La décision R c Munkonda est une des plus récentes décisions de la Cour d’appel de l’Ontario en ce qui concerne les droits linguistiques de l’accusé sous l’article 530 du Code criminel.

 

Le litige survient lorsque l’appelant, Munkonda a demandé à avoir son enquête préliminaire et son procès en français en vertu de l’article 530 du Code criminel. Toutefois, malgré le fait que la Couronne a accepté que l’instance soit bilingue, cette dernière a envoyé une série de documents uniquement en anglais, aucune version originales de transcriptions de conversations en français n’ont été fournies à l’accusé. Munkonda a fait une demande de remplacement de deux des procureurs, étant donné leur unilinguisme anglophone et à avoir un sténographe bilingue, mais ses deux demandes ont été refusées par le juge.  Munkonda a alors fait une demande d’arrêt des procédures à la Cour supérieure étant donné des violations graves à ses droits linguistiques et à l’inégalité de traitement qu’il a subit par rapport à ses coaccusés anglophones.
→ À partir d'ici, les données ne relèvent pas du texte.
@[simp] theorem State.at_mem (t : Nat) (f : ModuleState → ModuleState) : (s.at t f).mem = s.mem := rfl
@[simp] theorem State.at_pending (t : Nat) (f : ModuleState → ModuleState) : (s.at t f).pending = s.pending := rfl
@[simp] theorem State.at_m (t : Nat) (f : ModuleState → ModuleState) : (s.at t f).m = f { s.m with now := max s.m.now t } := rfl
@[simp] theorem State.both_pending (t : Nat) (f : ModuleState × Memory → ModuleState × Memory) : (s.both t f).pending = s.pending := rfl
@[simp] theorem State.both_mem (t : Nat) (f : ModuleState × Memory → ModuleState × Memory) :
    (s.both t f).mem = (f ({ s.m with now := max s.m.now t }, s.mem)).2 := rfl
@[simp] theorem State.both_m (t : Nat) (f : ModuleState × Memory → ModuleState × Memory) :
    (s.both t f).m = (f ({ s.m with now := max s.m.now t }, s.mem)).1 := rfl
@[simp] theorem submit_mem (spec : CmdSpec) (p : Packet) : (submit spec p s).mem = s.mem := rfl
@[simp] theorem submit_pending (spec : CmdSpec) (p : Packet) : (submit spec p s).pending = s.pending := rfl

/-- All that a happening can do: it changes the module when its object exists, and faults when it does not. -/
theorem happen_cases {ok : Bool} {t : Nat} {f : ModuleState → ModuleState} {o : Host.Outcome State Fault Refusal} (h : happen ok t f s = o) :
    (ok = true ∧ o = .next (s.at t f)) ∨ (ok = false ∧ o = .fault .noSuchObject) := by
  cases ok
  · exact .inr ⟨rfl, h.symm⟩
  · exact .inl ⟨rfl, h.symm⟩

/-- A happening whose object exists. -/
@[simp] theorem happen_true (t : Nat) (f : ModuleState → ModuleState) : happen true t f s = .next (s.at t f) := rfl

/-- A happening whose object does not exist. -/
@[simp] theorem happen_false (t : Nat) (f : ModuleState → ModuleState) : happen false t f s = .fault .noSuchObject := rfl

/-- An event that is not logged changes nothing. -/
@[simp] theorem ModuleState.logIf_false (code source : Nat) (items : List Int) : m.logIf false code source items = m := rfl

/-- An event that is logged. -/
@[simp] theorem ModuleState.logIf_true (code source : Nat) (items : List Int) : m.logIf true code source items = m.log code source items := rfl

/-- Two changes of one element are one. -/
theorem upd_upd {α : Type} (l : List α) (i : Nat) (f g : α → α) : upd (upd l i f) i g = upd l i (g ∘ f) := by
  simp [upd, List.modify_modify_eq]

/-- An answer given to the next value: the free value used, and the count moved on. -/
@[simp] theorem ModuleState.fresh_frame : m.fresh.2 = { m with free := m.free + 1 } := rfl

end Sys2Proof.Machine
end

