/-- A single frame delivers its message (R381). -/
theorem canTpFrameReceived_single (hc : c < 2) {d : List Byte} {n : Nat} (hcarries : ((s.then t).ctl c).carries) (hcfg : (s.then t).configured)
    (hreq : (s.then t).reqId c ≠ 0xFFFFFFFF) (hrx : ((s.then t).ctl c).tpRx = none) (hn : getN d 0 1 = n) (hpos : 1 ≤ n) (hle : n ≤ 7)
    (hlen : n < d.length) : Gives (.canTpFrameReceived t c d) s ((s.then t).deliver (if c = 0 then .canA else .canB) (0, 0) ((d.drop 1).take n)) := by
  have hserves : (((s.then t).ctl c).carries && (s.then t).configured && (s.then t).reqId c != 0xFFFFFFFF) = true := by simp [hcarries, hcfg, hreq]
  have hkind : n / 16 = 0 := by omega
  have hmod : n % 16 = n := by omega
  have hreceive : (s.then t).tpReceive c d = (s.then t, some ((d.drop 1).take n)) := by
    have hwhole : ¬ ((d.drop 1).take n).length < n := by simp; omega
    have hone : n ≠ 0 := by omega
    simp only [ModuleState.tpReceive, hcarries, hcfg, hreq, hrx, hn, hkind, hmod, hone, hwhole, decide_false, Bool.not_true, Bool.or_self, or_self,
      Bool.false_eq_true, if_false, Option.isSome_none]
  refine gives_of_there (decide_eq_true hc) rfl ?_
  simp only [hserves, hreceive, Bool.not_true, Bool.false_eq_true, if_false]

/-- Flow control leaves the reception it is for (R381). -/
theorem ModuleState.sendFc_tpRx (m : ModuleState) (i status : Nat) (q : Can) : (m.sendFc i status q).tpRx = q.tpRx := by
  unfold ModuleState.sendFc
  dsimp only
  split <;> rfl

/-- A first frame opens a reception (R381). -/
theorem canTpFrameReceived_first (hc : c < 2) {d : List Byte} {n : Nat} (hcarries : ((s.then t).ctl c).carries) (hcfg : (s.then t).configured)
    (hreq : (s.then t).reqId c ≠ 0xFFFFFFFF) (hrx : ((s.then t).ctl c).tpRx = none) (h0 : getN d 0 1 = 16 + n / 256) (h1 : getN d 1 1 = n % 256)
    (hpos : 1 ≤ n) (hlt : n < 4096) : Runs (.canTpFrameReceived t c d) s fun m' =>
      (m'.ctl c).tpRx = some { len := n, got := (d.drop 2).take n, next := 1, block := 0, last := (s.then t).now } := by
  have hserves : (((s.then t).ctl c).carries && (s.then t).configured && (s.then t).reqId c != 0xFFFFFFFF) = true := by simp [hcarries, hcfg, hreq]
  have hkind : (16 + n / 256) / 16 = 1 := by omega
  have hshort : (16 + n / 256) % 16 * 256 + n % 256 = n := by omega
  have hone : n ≠ 0 := by omega
  have hfits : ¬ 4096 < n := by omega
  have hreceive : (s.then t).tpReceive c d = ((s.then t).setCtl c fun q => (s.then t).sendFc c 0
      { q with tpRx := some { len := n, got := (d.drop 2).take n, next := 1, block := 0, last := (s.then t).now } }, none) := by
    simp only [ModuleState.tpReceive, hcarries, hcfg, hreq, hrx, h0, h1, hkind, hshort, hone, hfits, decide_false, Bool.not_true, Bool.or_self,
      Bool.false_eq_true, if_false, Option.isSome_none]
  refine runs_of_there (m' := ((s.then t).tpReceive c d).1) (decide_eq_true hc) rfl ?_ ?_
  · simp only [hserves, hreceive, Bool.not_true, Bool.false_eq_true, if_false]
  · rw [hreceive, ModuleState.setCtl_ctl (ModuleState.ctl_lt_of_carries hcarries), ModuleState.sendFc_tpRx]
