-- ==== Sys2Proof/Laws/Operands.lean ====
section
/-! SUPPORT. What each shared operation answers, and exactly when: one lemma an operation, which later proofs cite instead of
unfolding it. -/

namespace Sys2Proof.Machine

/-- A destination resolves exactly when it is a register reference (`30_encoding.md` R75). -/
@[simp] theorem destination_eq_ok {a : Operand} {d : Fin 8} : destination a = .ok d ↔ a = .reg d := by
  cases a <;> simp [destination]

/-- A destination that does not resolve raises InvalidDestination (R75). -/
theorem destination_eq_error {a : Operand} {k : FaultKind} (h : destination a = .error k) :
    k = .invalidDestination ∧ ∀ r, a ≠ .reg r := by
  cases a <;> simp_all [destination]

namespace State

/-- A value that does not resolve raises InvalidOperand (`30_encoding.md` R74). -/
theorem resolve_eq_error {s : State} {a : Operand} {k : FaultKind} (h : s.resolve a = .error k) :
    k = .invalidOperand ∧ ∃ w, a = .invalid w := by
  cases a <;> simp_all [resolve]

/-- A resolved value is a Word when the registers hold Words (R74). -/
theorem isWord_of_resolve {s : State} (hs : ∀ r, IsWord (s.reg r)) {a : Operand} {v : Word} (h : s.resolve a = .ok v) :
    IsWord v := by
  cases a with
  | lit n =>
    simp only [resolve, Except.ok.injEq] at h
    subst h
    simp only [IsWord, BitVec.toNat_setWidth]
    omega
  | reg r =>
    simp only [resolve, Except.ok.injEq] at h
    exact h ▸ hs r
  | invalid w => simp [resolve] at h

/-- A handler ends in its own state, or in the fault it raised (`30_encoding.md` R84). -/
theorem finish_eq_next {s t : State} {op : Word} {e : Except FaultKind State} :
    s.finish op e = .next t ↔ e = .ok t ∨ ∃ k, e = .error k ∧ t = s.raise k (some op) := by
  cases e <;> simp [finish, eq_comm]

/-- A handler always ends in a next state. -/
theorem finish_total (s : State) (op : Word) (e : Except FaultKind State) : ∃ t, s.finish op e = .next t := by
  cases e <;> exact ⟨_, rfl⟩

/-- The handler that writes a register from one value, when it raises nothing. -/
theorem writeUnary_eq_ok {s t : State} {a b : Operand} {f : Word → Except FaultKind Word} :
    s.writeUnary a b f = .ok t ↔
      ∃ d vb v, a = .reg d ∧ s.resolve b = .ok vb ∧ f vb = .ok v ∧ t = (s.setReg d v).advance 2 := by
  unfold writeUnary
  cases a with
  | reg d =>
    cases hb : s.resolve b with
    | ok vb => cases hf : f vb <;> simp [destination, bind, Except.bind, pure, Except.pure, hf, eq_comm]
    | error k => simp [destination, bind, Except.bind]
  | lit _ => simp [destination, bind, Except.bind]
  | invalid _ => simp [destination, bind, Except.bind]

/-- The handler that writes a register from two values, when it raises nothing. -/
theorem writeBinary_eq_ok {s t : State} {a b c : Operand} {f : Word → Word → Except FaultKind Word} :
    s.writeBinary a b c f = .ok t ↔
      ∃ d vb vc v, a = .reg d ∧ s.resolve b = .ok vb ∧ s.resolve c = .ok vc ∧ f vb vc = .ok v ∧
        t = (s.setReg d v).advance 3 := by
  unfold writeBinary
  cases a with
  | reg d =>
    cases hb : s.resolve b with
    | ok vb =>
      cases hc : s.resolve c with
      | ok vc => cases hf : f vb vc <;> simp [destination, bind, Except.bind, pure, Except.pure, hf, eq_comm]
      | error k => simp [destination, bind, Except.bind]
    | error k => simp [destination, bind, Except.bind]
  | lit _ => simp [destination, bind, Except.bind]
  | invalid _ => simp [destination, bind, Except.bind]

/-- A conditional jump, when it raises nothing: taken to the resolved target, or past the instruction. -/
theorem jumpIf_eq_ok {s t : State} {p : Word → Bool} {a b : Operand} :
    s.jumpIf p a b = .ok t ↔
      ∃ v, s.resolve a = .ok v ∧
        ((p v = true ∧ ∃ u, s.resolve b = .ok u ∧ t = s.setPc u.toNat) ∨ (p v = false ∧ t = s.advance 2)) := by
  unfold jumpIf
  cases s.resolve a with
  | error k => simp [bind, Except.bind]
  | ok v =>
    cases hp : p v <;> cases s.resolve b <;>
      simp only [bind, Except.bind, pure, Except.pure, hp, ↓reduceIte, Except.ok.injEq, Bool.false_eq_true, reduceCtorEq,
        exists_eq_left', false_and, true_and, false_or, or_false, exists_false, eq_comm]

/-- A push puts the value on top, or finds the stack full (`10_state.md` R33). -/
theorem push_eq_ok {s t : State} {v : Word} :
    s.push v = .ok t ↔ s.stackFull = false ∧ t = s.setStack (s.stack ++ [v]) := by
  unfold push
  cases s.stackFull <;> simp [eq_comm]

/-- A push on a full stack raises StackOverflow (`60_exceptions.md` R200). -/
theorem push_full {s : State} (v : Word) (h : s.stackFull = true) : s.push v = .error .stackOverflow := by
  simp [push, h]

/-- When a push finds the stack full. -/
theorem stackFull_iff {s : State} :
    s.stackFull = true ↔ ∃ limit, s.params.stackLimit = some limit ∧ limit ≤ s.stack.length := by
  unfold stackFull
  cases s.params.stackLimit <;> simp

/-- When a push does not find the stack full. -/
theorem stackFull_eq_false {s : State} :
    s.stackFull = false ↔ ∀ limit, s.params.stackLimit = some limit → s.stack.length < limit := by
  unfold stackFull
  cases s.params.stackLimit <;> simp

/-- A pop takes the top element (`10_state.md` R33). -/
theorem popTop_eq_some {s t : State} {v : Word} :
    s.popTop = some (v, t) ↔ ∃ st, s.stack = st ++ [v] ∧ t = s.setStack st := by
  unfold popTop
  rcases List.eq_nil_or_concat s.stack with h | ⟨st, w, h⟩
  · simp [h]
  · simp only [h, List.concat_eq_append, List.getLast?_append, List.getLast?_singleton, Option.some_or,
      List.dropLast_concat, Option.some.injEq, Prod.mk.injEq]
    constructor
    · rintro ⟨rfl, rfl⟩
      exact ⟨st, rfl, rfl⟩
    · rintro ⟨st', h', rfl⟩
      obtain ⟨rfl, hv⟩ := List.append_inj' h' rfl
      cases hv
      exact ⟨rfl, rfl⟩

/-- A pop finds nothing exactly on an empty stack (`10_state.md` R34). -/
theorem popTop_eq_none {s : State} : s.popTop = none ↔ s.stack = [] := by
  unfold popTop
  cases h : s.stack.getLast? with
  | none => simpa using h
  | some v =>
    have : s.stack ≠ [] := fun e => by simp [e] at h
    simp [this]

/-- A read gives the cell's word (`20_memory.md` R53). -/
theorem readMem_eq_ok {s : State} {a : Nat} {w : Word} : s.readMem a = .ok w ↔ s.mem.read a = some w := by
  unfold readMem
  cases s.mem.read a <;> simp

/-- A write changes one cell of memory (`20_memory.md` R54). -/
theorem writeMem_eq_ok {s t : State} {a : Nat} {v : Word} :
    s.writeMem a v = .ok t ↔ a < s.mem.size ∧ t = s.setMem (s.mem.setCell a v) := by
  unfold writeMem
  cases h : s.mem.write a v with
  | none =>
    have hge := Memory.write_eq_none.1 h
    simp only [reduceCtorEq, false_iff, not_and]
    intro hlt
    omega
  | some m =>
    obtain ⟨ha, rfl⟩ := Memory.write_eq_some.1 h
    simp [ha, eq_comm]

end State

end Sys2Proof.Machine
end

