/-! ### The result of `mod` -/

/-- A divisor that is not 0 has a remainder (R142). -/
theorem modWord_of_ne_zero (vb : Word) {vc : Word} (h : vc.toNat ≠ 0) :
    ∃ v, modWord vb vc = .ok v ∧ v.toNat = vb.toNat % vc.toNat := by
  have hv : modWord vb vc = .ok (BitVec.ofNat 16 (vb.toNat % vc.toNat)) := if_neg h
  exact ⟨_, hv, (modWord_eq_ok hv).2⟩

/-- A divisor of 0 is a fault (R142). -/
theorem modWord_of_zero (vb : Word) {vc : Word} (h : vc.toNat = 0) : modWord vb vc = .error .divisionByZero := if_pos h

/-- `mod` is the binary writer of `modWord`. -/
theorem exec_mod (a b c : Operand) (s : State) : exec (.mod a b c) s = s.finish 11 (s.writeBinary a b c modWord) := rfl

/-! ### The statements -/

/-- Settles O17: `add` and `mult` are binary writers of the words `addWord` and `multWord`. -/
theorem addAndMultModulo32768 : Obligations.AddAndMultModulo32768 := by
  have hadd : BinaryRule .add 9 addWord := binaryRule_of_writeBinary (fun _ _ _ => rfl) (fun _ _ _ _ => rfl)
  have hmult : BinaryRule .mult 10 multWord := binaryRule_of_writeBinary (fun _ _ _ => rfl) (fun _ _ _ _ => rfl)
  exact ⟨hadd, hmult⟩

/-- Settles O18: the clauses part on the first operand that does not resolve, and then on whether the divisor is 0. -/
theorem modIsTheNaturalRemainder : Obligations.ModIsTheNaturalRemainder := by
  refine fun a b c s => ⟨rfl, fun d vb vc ha hb hc h0 => ?_, ?_, fun ha => ?_, ?_, ?_⟩
  · obtain ⟨v, hv, hval⟩ := modWord_of_ne_zero vb h0
    exact ⟨v, hval, State.finish_eq_next.2 (.inl (State.writeBinary_eq_ok.2 ⟨d, vb, vc, v, ha, hb, hc, hv, rfl⟩))⟩
  · rintro d vb vc rfl hb hc h0
    rw [exec_mod, State.writeBinary_of_result_error d hb hc (modWord_of_zero vb h0)]
    rfl
  · rw [exec_mod, State.writeBinary_of_ne_reg ha]
    rfl
  · rintro d w rfl rfl
    rw [exec_mod, State.writeBinary_of_invalid_left]
    rfl
  · rintro d vb w rfl hb rfl
    rw [exec_mod, State.writeBinary_of_invalid_right hb]
    rfl

end Sys2Proof.Machine
end

section
/-! SUPPORT. `and`, `or`, `not` (`45_logic.md`): the masked word each writes is the word of its natural-number result. -/

namespace Sys2Proof.Machine

/-! ### The words that `and`, `or` and `not` write -/

/-- The value of a 15-bit AND (R150). -/
theorem andWord_toNat (vb vc : Word) : (andWord vb vc).toNat = (vb.toNat &&& vc.toNat) % 32768 := by
  rw [andWord, mask15_toNat, BitVec.toNat_and]

/-- The value of a 15-bit OR (R151). -/
theorem orWord_toNat (vb vc : Word) : (orWord vb vc).toNat = (vb.toNat ||| vc.toNat) % 32768 := by
  rw [orWord, mask15_toNat, BitVec.toNat_or]

/-- The result of `and` (R150). -/
theorem andWord_eq_ofNat (vb vc : Word) : andWord vb vc = BitVec.ofNat 16 ((vb.toNat &&& vc.toNat) % 32768) := by
  rw [← andWord_toNat, BitVec.ofNat_toNat, BitVec.setWidth_eq]

/-- The result of `or` (R151). -/
theorem orWord_eq_ofNat (vb vc : Word) : orWord vb vc = BitVec.ofNat 16 ((vb.toNat ||| vc.toNat) % 32768) := by
  rw [← orWord_toNat, BitVec.ofNat_toNat, BitVec.setWidth_eq]

/-- The result of `not` (R152). -/
theorem notWord_eq_ofNat (vb : Word) : notWord vb = BitVec.ofNat 16 (32767 - vb.toNat % 32768) := by
  rw [← notWord_toNat, BitVec.ofNat_toNat, BitVec.setWidth_eq]

/-! ### The statement -/

/-- Settles O19: `and` and `or` are binary writers of the words `andWord` and `orWord`, `not` the unary writer of `notWord`. -/
theorem logicIsMaskedTo15Bits : Obligations.LogicIsMaskedTo15Bits := by
  simp only [Obligations.LogicIsMaskedTo15Bits, ← andWord_eq_ofNat, ← orWord_eq_ofNat, ← notWord_eq_ofNat]
  exact ⟨binaryRule_of_writeBinary (fun _ _ _ => rfl) (fun _ _ _ _ => rfl),
    binaryRule_of_writeBinary (fun _ _ _ => rfl) (fun _ _ _ _ => rfl),
    unaryRule_of_writeUnary (fun _ _ => rfl) (fun _ _ _ => rfl)⟩

end Sys2Proof.Machine
end

section
/-! SUPPORT. `rmem`, `wmem` (`46_memory_access.md`): an access outside memory, the faults of the shared handler `writeUnary`,
and the operand and address faults of both instructions. -/

namespace Sys2Proof.Machine

/-! ### An access outside memory, and a word that `rmem` refuses -/

/-- A read from N on is a fault (`20_memory.md` R53). -/
theorem State.readMem_of_size_le {s : State} {a : Nat} (h : s.mem.size ≤ a) : s.readMem a = .error .outOfBounds := by
  rw [State.readMem, Memory.read_eq_none.2 h]

/-- A write from N on is a fault (`20_memory.md` R54). -/
theorem State.writeMem_of_size_le {s : State} {a : Nat} (v : Word) (h : s.mem.size ≤ a) :
    s.writeMem a v = .error .outOfBounds := by
  rw [State.writeMem, Memory.write_eq_none.2 h]

/-- There is no word to load from N on (R160). -/
theorem loadWord_of_size_le {s : State} {addr : Word} (h : s.mem.size ≤ addr.toNat) :
    loadWord s addr = .error .outOfBounds := by
  rw [loadWord, State.readMem_of_size_le h]
  rfl

/-- A cell that holds no Word is not loaded (R160, `92_eei_decisions.md` D5). -/
theorem loadWord_of_not_isWord {s : State} {addr m : Word} (h : s.mem.read addr.toNat = some m) (hm : 32775 < m.toNat) :
    loadWord s addr = .error .invalidOperand := by
  rw [loadWord, State.readMem_eq_ok.2 h]
  exact if_pos hm

/-! ### The faults of the shared handler, whatever the result (`30_encoding.md` R83, items 4 to 6) -/

/-- The destination is looked at before the value. -/
theorem State.writeUnary_of_ne_reg {s : State} {a : Operand} (ha : ∀ d, a ≠ .reg d) (b : Operand)
    (f : Word → Except FaultKind Word) : s.writeUnary a b f = .error .invalidDestination := by
  rw [State.writeUnary, destination_of_ne_reg ha]
  rfl

/-- The value is looked at before the result. -/
theorem State.writeUnary_of_invalid (s : State) (d : Fin 8) (w : Word) (f : Word → Except FaultKind Word) :
    s.writeUnary (.reg d) (.invalid w) f = .error .invalidOperand := rfl

/-- The handler of `op a, b` raises what its result raises on the resolved value. -/
theorem State.writeUnary_of_result_error {s : State} {b : Operand} {vb : Word} {f : Word → Except FaultKind Word}
    {k : FaultKind} (d : Fin 8) (hb : s.resolve b = .ok vb) (hf : f vb = .error k) :
    s.writeUnary (.reg d) b f = .error k := by
  simp only [State.writeUnary, destination, hb, hf, bind, Except.bind]

/-! ### The meanings -/

/-- `rmem` is the unary writer of `loadWord`. -/
theorem exec_rmem (a b : Operand) (s : State) : exec (.rmem a b) s = s.finish 15 (s.writeUnary a b (loadWord s)) := rfl

/-- `wmem` with a value that does not resolve (R161): the address is looked at first. -/
theorem exec_wmem_of_invalid_value {s : State} {a : Operand} {addr : Word} (ha : s.resolve a = .ok addr) (w : Word) :
    exec (.wmem a (.invalid w)) s = .next (s.raise .invalidOperand (some 16)) := by
  have hb : s.resolve (.invalid w) = .error .invalidOperand := rfl
  simp only [exec, execWmem, ha, hb, bind, Except.bind, State.finish]

/-- `wmem` to an address from N on (R161): both operands resolve first. -/
theorem exec_wmem_of_size_le {s : State} {a b : Operand} {addr v : Word} (ha : s.resolve a = .ok addr)
    (hb : s.resolve b = .ok v) (h : s.mem.size ≤ addr.toNat) :
    exec (.wmem a b) s = .next (s.raise .outOfBounds (some 16)) := by
  simp only [exec, execWmem, ha, hb, State.writeMem_of_size_le v h, bind, Except.bind, State.finish]

/-! ### The statements -/

/-- Settles O24: the clauses part on the first operand that does not resolve, and then on the address; a store in memory is
`Memory.setCell`. -/
theorem wmemStoresTheValue : Obligations.WmemStoresTheValue := by
  refine fun a b s => ⟨rfl, fun addr v hwf ha hb hlt => ?_, ?_, ?_, fun addr v => exec_wmem_of_size_le⟩
  · exact ⟨s.mem.setCell addr.toNat v, exec_wmem_of_resolve ha hb hlt, Memory.setCell_size _ _ _,
      Memory.read_setCell_same hwf v hlt, fun k => Memory.read_setCell_other s.mem v⟩
  · rintro w rfl
    rfl
  · rintro addr w ha rfl
    exact exec_wmem_of_invalid_value ha w

/-- Settles O23: the clauses part on the first operand that does not resolve, and then on what `loadWord` brings. -/
theorem rmemCopiesTheRawWord : Obligations.RmemCopiesTheRawWord := by
  refine fun a b s => ⟨rfl, fun d addr m ha hb hm hw => ?_, fun ha => ?_, ?_, ?_, ?_⟩
  · have hload : loadWord s addr = .ok m := loadWord_eq_ok.2 ⟨hm, hw⟩
    exact State.finish_eq_next.2 (.inl (State.writeUnary_eq_ok.2 ⟨d, addr, m, ha, hb, hload, rfl⟩))
  · rw [exec_rmem, State.writeUnary_of_ne_reg ha]
    rfl
  · rintro d w rfl rfl
    rw [exec_rmem, State.writeUnary_of_invalid]
    rfl
  · rintro d addr rfl hb h
    rw [exec_rmem, State.writeUnary_of_result_error d hb (loadWord_of_size_le h)]
    rfl
  · rintro d addr m rfl hb hm hw
    rw [exec_rmem, State.writeUnary_of_result_error d hb (loadWord_of_not_isWord hm hw)]
    rfl

end Sys2Proof.Machine
end

section
/-! SUPPORT. `call`, `ret` (`47_call_return.md`): what each gives for a target that resolves and for a stack with or without a
top, and the one way a `call` leaves the core running. -/

namespace Sys2Proof.Machine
Le juge saisi de la demande a reconnu les violations de ses droits prévu à l’article 530.1 du Code criminel, mais n’a pas accordé l’arrêt des procédures.

 

Le principe s’étant juridique s’étant dégagé de l’affaire Munkonda est que les article 530 et 530.1 du Code criminel ont pour but d’assurer l’accès égal aux tribunaux aux accusés parlant une ou l’autre des langues officielles. Conséquemment, dans une instance bilingue, l’accusé retient son droit à l’accès égal aux procédures dans sa langue, peu importe l’imposition d’une instance bilingue et aussi, la Cour et la poursuite doivent tout deux être bilingues et ne doivent pas favoriser l’une ou l’autre des deux langues officielles.

 

La Cour fait l’analyse des violations des droits linguistiques de l’accusé. Elle analyse les éléments factuels ayant menés à la violation des droits de Munkonda, soit le fait que les procureurs de la Couronne n’étaient pas tous bilingues, que les préavis et document n’étaient uniquement qu’en anglais, que le jugement interlocutoire a été rendu en anglais et, finalement, le fait que le sténographe était unilingue. Pour finir, la Cour analyse les réparations applicables en l’espèce considérant les violations des droits linguistiques de l’accusé.